All that should come back is the lines of the data below from the one containing "def readerBlock (s" to the one containing "input plan. -/", inclusive, exactly as they stand.

● ● ● ●

-- ==== Sys2Proof/Machine/HistRing.lean ====
section
/-!
DEFINITION. The history ring, the ring reader, debt and shedding, statistics, records, and the input plan (R95 to R103,
R194, R208, R209, R243, R244).
-/

namespace Sys2Proof.Machine

/-- Bytes rounded up to a multiple. -/
def padTo (m n : Nat) : Nat := (n + m - 1) / m * m

/-- The number whose fields of `w` bits are the values, the first lowest (R37).  A sequence longer than a 256-bit word runs on
without a gap at the word's end, in ring slots (R244) and event sections (R252) alike: R37's words of 21 S12 elements are taken
to be those of flits and HBM operands (DEDUCED, log entry 79). -/
def packBits (w : Nat) : List Nat → Nat
  | [] => 0
  | x :: xs => x % 2 ^ w + packBits w xs * 2 ^ w

/-- `n` little-endian bytes of a number. -/
def natBytes (n x : Nat) : List Byte := (List.range n).map (fun i => BitVec.ofNat 8 (x >>> (8 * i)))

namespace State

/-- RING_BLOCK_BYTES and the ring's bytes (R189, R446). -/
def ringBlock (s : State) : Nat := s.img.ringBlock
def ringBytes (s : State) : Nat := s.img.ringGib * 2 ^ 30
/-- S (R243). -/
def ringSlots (s : State) : Nat := if s.ringBlock = 0 then 0 else s.ringBytes / s.ringBlock
/-- The first ring byte of a block's slot (R243). -/
def slotAt (s : State) (b : Nat) : Nat := if s.ringSlots = 0 then 0 else b % s.ringSlots * s.ringBlock

/-- Write bytes into the ring, 256 bytes of a line at a time. -/
def ringWrite (s : State) (r : Nat) (bs : List Byte) : State :=
  let n := (r % 256 + bs.length + 255) / 256
  (List.range n).foldl (fun t i =>
    let lo := if i = 0 then r % 256 else 0
    let off := if i = 0 then 0 else 256 * i - r % 256
    let a := ringDpa (r + off)
    t.writePart (a / 256) lo ((bs.drop off).take (256 - lo))) s

/-- Read bytes of the ring; a line that cannot be read gives zeros. -/
def ringRead (s : State) (r len : Nat) (withheld : Bool := false) : State × List Byte :=
  let n := (r % 256 + len + 255) / 256
  let x := (List.range n).foldl (fun (acc : State × List Byte) i =>
    let q := acc.1.readLine (ringDpa (256 * (r / 256 + i)) / 256) 0 withheld
    (q.1, acc.2 ++ bytesOf 256 (q.2.getD 0))) (s, [])
  (x.1, (x.2.drop (r % 256)).take len)

/-- Bytes of a channel's codes and of its BAD bitmap in a slot (R244). -/
def codeBytes (s : State) (chan : Nat) : Nat := padTo 256 (s.blockLen * (s.chanFmt chan).width / 8)
def bitmapBytes (s : State) : Nat := padTo 256 (s.blockLen / 8)

/-- The slot of a block (R244). -/
def slotBytes (s : State) (b : Nat) : List Byte :=
  let blk := SMap.get [] s.ing.blocks b
  let get (c i : Nat) : Sample := SMap.get { code := 0, bad := false } blk (sampleKey c i)
  let chs := s.channels.map Prod.fst
  let idx := List.range s.blockLen
  let bads := (blk.filter (fun e => e.2.bad)).length
  let hdr := natBytes 8 b ++ natBytes 8 (codeOf 64 (s.acqTime s.refChannel (b * s.blockLen))) ++
    natBytes 8 (SMap.get 0 s.ing.shed b).toNat ++ natBytes 4 (if b ∈ s.ing.overrun then 1 else 0) ++ natBytes 4 bads
  natBytes 256 (ofBytes hdr) ++ chs.flatMap (fun c =>
    let w := (s.chanFmt c).width
    natBytes (s.codeBytes c) (packBits w (idx.map (fun i => codeOf w (get c i).code))) ++
    natBytes s.bitmapBytes (packBits 1 (idx.map (fun i => (get c i).bad.toNat))))

/-- The block that the ring takes next. -/
def ringNext (s : State) : Nat := match s.acq.wblock with | some w => w + 1 | none => s.ing.first

/-- A block completely delivered goes into its slot, and W advances to it (R243). -/
def ringBlockDone (s : State) : State :=
  let b := s.ringNext
  if !s.through b || s.ringSlots = 0 then s
  else
    let s1 := s.ringWrite (s.slotAt b) (s.slotBytes b)
    let s2 : State := { s1 with ing := { s1.ing with blocks := SMap.erase s1.ing.blocks b }, acq := { s1.acq with wblock := some b } }
    s2.wr64 Reg.ACQ_RING_WBLOCK (BitVec.ofNat 64 b)

/-- Does the ring hold a block (R243)? -/
def inRing (s : State) (b : Nat) : Bool :=
  match s.acq.wblock with
  | some w => decide (b ≤ w) && decide (w < b + s.ringSlots) && decide (s.ing.first ≤ b)
  | none => false

/-- The samples of a block in the slot layout of R244: channel, index in the block, history code and BAD mark. -/
def slotSamples (s : State) (bytes : List Byte) : List (Nat × Nat × Sample) :=
  let step (acc : Nat × List (Nat × Nat × Sample)) (c : Nat) : Nat × List (Nat × Nat × Sample) :=
    let w := (s.chanFmt c).width
    let codes := ofBytes ((bytes.drop acc.1).take (s.codeBytes c))
    let map := ofBytes ((bytes.drop (acc.1 + s.codeBytes c)).take s.bitmapBytes)
    (acc.1 + s.codeBytes c + s.bitmapBytes,
      acc.2 ++ (List.range s.blockLen).map (fun i =>
        (c, i, { code := signedCode w (codes / 2 ^ (w * i) % 2 ^ w), bad := decide (map / 2 ^ i % 2 = 1) })))
  ((s.channels.map Prod.fst).foldl step (256, [])).2

/-- The codes of a block in the slot layout of R244, quantized under the records that govern the block (R93, R95). -/
def quantSlot (s : State) (b : Nat) (bytes : List Byte) : SMap (Nat × Bool) :=
  (s.slotSamples bytes).foldl (fun m x =>
    SMap.insert m (sampleKey x.1 x.2.1) ((quantize (s.recWord (s.recBank b) x.1) x.2.2.code).code, x.2.2.bad)) []

/-- Stage 5 counts the samples of a replayed block (R61, R64, R97, R337).  What the ring reader quantizes again is not
counted again (R97). -/
def countSlot (s : State) (b : Nat) (bytes : List Byte) : State :=
  (s.slotSamples bytes).foldl (fun t x =>
    let q := quantize (s.recWord (s.recBank b) x.1) x.2.2.code
    (t.countEv q.ev).toStats x.1 (b * s.blockLen + x.2.1) x.2.2 q q.ev.sat false) s

/-- The entries of a block from entry k0 on (R98, R102, R103). -/
def blockEntries (s : State) (b k0 : Nat) (codes : SMap (Nat × Bool)) : List EbEntry :=
  (List.range s.img.inputs.length).filterMap (fun k => if k < k0 then none else s.formEntry b k codes)

/-- The block and entry that the ring reader supplies next: the first missed one, or what follows those it has supplied
(R98). -/
def feedNext (s : State) : Nat × Nat :=
  match s.ing.missed with
  | some m => if s.ing.fed.1 < m.1 ∨ (s.ing.fed.1 = m.1 ∧ s.ing.fed.2 < m.2) then m else s.ing.fed
  | none => s.ing.fed

/-- The ring reader supplies the entries of one more block (R93, R98, R99). -/
def readerBlock (s : State) : State :=
  let b := s.feedNext.1
  let stop := match s.ing.resume with | some r => decide (r ≤ b) | none => false
  if !s.rdB Reg.ING_EB_MODE 0 || stop || !s.inRing b then s
  else
    let r := s.ringRead (s.slotAt b) s.ringBlock
    let es := r.1.blockEntries b s.feedNext.2 (r.1.quantSlot b r.2)
    ({ r.1 with ing := { r.1.ing with feed := r.1.ing.feed ++ es, fed := (b + 1, 0) } } : State).notePresent b

/-- Entries that separate two places of the input plan. -/
def entriesBetween (s : State) (a b : Nat × Nat) : Nat := (b.1 * s.img.inputs.length + b.2) - (a.1 * s.img.inputs.length + a.2)

/-- Buffer writes resume at the next block boundary (R99): 30,840 entries of 272 bytes fill 8 MiB. -/
def resumeEb (s : State) : State :=
  let i := s.ing
  if i.missed.isSome && i.resume.isNone && decide (s.entriesBetween i.taken i.ebNext ≤ 30840) then
    { s with ing := { i with resume := some (if i.ebNext.2 = 0 then i.ebNext.1 else i.ebNext.1 + 1) } }
  else s

/-- Ring bytes from the start of a block to the ring's write point. -/
def ringAhead (s : State) (from' : Nat) : Nat :=
  match s.ing.newest with
  | none => 0
  | some n =>
    let b := s.blockOf n
    let chs := s.channels
    let got := (chs.map (fun e => min s.blockLen (s.nextIndex e.1 - b * s.blockLen))).foldl (· + ·) 0
    let part := if chs.isEmpty then 0 else s.ringBlock * got / (chs.length * s.blockLen)
    if from' ≤ b then s.ringBlock * (b - from') + part else 0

● ● ● ●

● **Solution to this exercise**:
def readerBlock (s : State) : State :=
  let b := s.feedNext.1
  let stop := match s.ing.resume with | some r => decide (r ≤ b) | none => false
  if !s.rdB Reg.ING_EB_MODE 0 || stop || !s.inRing b then s
  else
    let r := s.ringRead (s.slotAt b) s.ringBlock
    let es := r.1.blockEntries b s.feedNext.2 (r.1.quantSlot b r.2)
    ({ r.1 with ing := { r.1.ing with feed := r.1.ing.feed ++ es, fed := (b + 1, 0) } } : State).notePresent b

/-- Entries that separate two places of the input plan. -/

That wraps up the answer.